Exception setting guide
Toothless can be set up in a variety of ways. Let’s take a look at the case below to find out how to handle exceptions in various situations.
You can do exception setting by using security_check.rc. Refer to here for more detail information.
You can check ingnore list at the left tab.
You write down sensitive information (password, IP address, tokens, etc.) in a specific file (property file, etc.) and you don’t want to report it to Toothless.
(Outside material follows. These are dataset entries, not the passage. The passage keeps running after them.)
-- ==== Sys2Proof/Certificates/Slice0/Obligations.lean ====
section
/-! DEFINITION. The statements for the provers. Each docstring says which rule of spec/ it formalises; `OBLIGATIONS.json` lists
them. `Replies i s b w` says that `exec i s` ANSWERS A NEXT STATE: the block `b`, the response word `w`, all else as in `s`. -/

open Sys2Proof Sys2Proof.Machine

/-! ### Encoding -/

/-- Words written out from the encodings of R94 and spec/95_test_vectors.md 2.1 decode to the commands they stand for. -/
def Obligations.WrittenOutWordsDecode : Prop :=
  decode 0x00000000#32 = .ok .nop ∧
  decode 0x10A00023#32 = .ok (.initServo 0 1 2 false 35) ∧
  decode 0x12D00050#32 = .ok (.initServo 1 1 5 false 80) ∧
  decode 0x1BF80BB8#32 = .ok (.initServo 5 3 7 true 3000) ∧
  decode 0x1400FFFF#32 = .ok (.initServo 2 0 0 false 0xFFFF#16) ∧
  decode 0x20000000#32 = .ok .initServos ∧
  decode 0x30000000#32 = .ok .disarm ∧
  decode 0x40000001#32 = .ok (.gieWr true) ∧
  decode 0x50000005#32 = .ok (.rdReg 5) ∧
  decode 0x60000003#32 = .ok (.rdCh 3) ∧
  decode 0x7000000B#32 = .ok (.rdEv true 3) ∧
  decode 0x80000001#32 = .ok (.rdPort 1) ∧
  decode 0x90000103#32 = .ok (.gpioSet 1 0x03) ∧
  decode 0xA0000121#32 = .ok (.gpioClr 1 0x21) ∧
  decode 0xB0000281#32 = .ok (.gpioTgl 2 0x81) ∧
  decode 0xC0000000#32 = .ok .extClaim ∧
  decode 0xD0000000#32 = .ok .extRelease

/-- Decoding the word of any command gives the command back, every operand at every value its field admits (R84 to R87). -/
def Obligations.DecodeOfEncodeIsTheCommand : Prop :=
  ∀ i : Instr, decode (encode i) = .ok i

/-- A word has one meaning: a word that decodes to a command is that command's word, no bit dropped (R81, R84, R85). -/
def Obligations.EncodeOfDecodeIsTheWord : Prop :=
  ∀ (w : Word) (i : Instr), decode w = .ok i → encode i = w

/-- R84: a word is a command exactly when (word AND mask) = match, row by row, with the fields of R83, R86 and R87 read where
they stand. -/
def Obligations.DecodeFollowsOpcodeMap : Prop :=
  ∀ w : Word,
    (w &&& 0xFFFFFFFF#32 = 0x00000000#32 ↔ decode w = .ok .nop) ∧
    (w &&& 0xF0070000#32 = 0x10000000#32 ↔
      decode w = .ok (.initServo (w.extractLsb' 25 3) (w.extractLsb' 23 2) (w.extractLsb' 20 3) (w.getLsbD 19)
        (w.extractLsb' 0 16))) ∧
    (w &&& 0xFFFFFFFF#32 = 0x20000000#32 ↔ decode w = .ok .initServos) ∧
    (w &&& 0xFFFFFFFF#32 = 0x30000000#32 ↔ decode w = .ok .disarm) ∧
    (w &&& 0xFFFFFFFE#32 = 0x40000000#32 ↔ decode w = .ok (.gieWr (w.getLsbD 0))) ∧
    (w &&& 0xFFFFFFF0#32 = 0x50000000#32 ↔ decode w = .ok (.rdReg (w.extractLsb' 0 4))) ∧
    (w &&& 0xFFFFFFF8#32 = 0x60000000#32 ↔ decode w = .ok (.rdCh (w.extractLsb' 0 3))) ∧
    (w &&& 0xFFFFFFF0#32 = 0x70000000#32 ↔ decode w = .ok (.rdEv (w.getLsbD 3) (w.extractLsb' 0 3))) ∧
    (w &&& 0xFFFFFFFC#32 = 0x80000000#32 ↔ decode w = .ok (.rdPort (w.extractLsb' 0 2))) ∧
    (w &&& 0xFFFFFC00#32 = 0x90000000#32 ↔ decode w = .ok (.gpioSet (w.extractLsb' 8 2) (w.extractLsb' 0 8))) ∧
    (w &&& 0xFFFFFC00#32 = 0xA0000000#32 ↔ decode w = .ok (.gpioClr (w.extractLsb' 8 2) (w.extractLsb' 0 8))) ∧
    (w &&& 0xFFFFFC00#32 = 0xB0000000#32 ↔ decode w = .ok (.gpioTgl (w.extractLsb' 8 2) (w.extractLsb' 0 8))) ∧
    (w &&& 0xFFFFFFFF#32 = 0xC0000000#32 ↔ decode w = .ok .extClaim) ∧
    (w &&& 0xFFFFFFFF#32 = 0xD0000000#32 ↔ decode w = .ok .extRelease)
It is best not to store sensitive information in Github repository. However, when you are forced to hardcode the information, the following exceptions can prevent the issue from being reported:
- Modify security_check.rc
- Enter the file name that contains sensitive information at the “ExcludeFile” entry(including path)
- Perform Toothless scan
When you don’t want to duplicate the security issues that Toothless has detected.
Security issues detected by Toothless will continue to be reported until they are resolved. If you are aware of the issue and you no longer want to receive a report before you make any modifications, you can prevent the issue from being reported through the following exception handling.
When you do not want to detect the Toothless in the future, you do not need to modify it internally.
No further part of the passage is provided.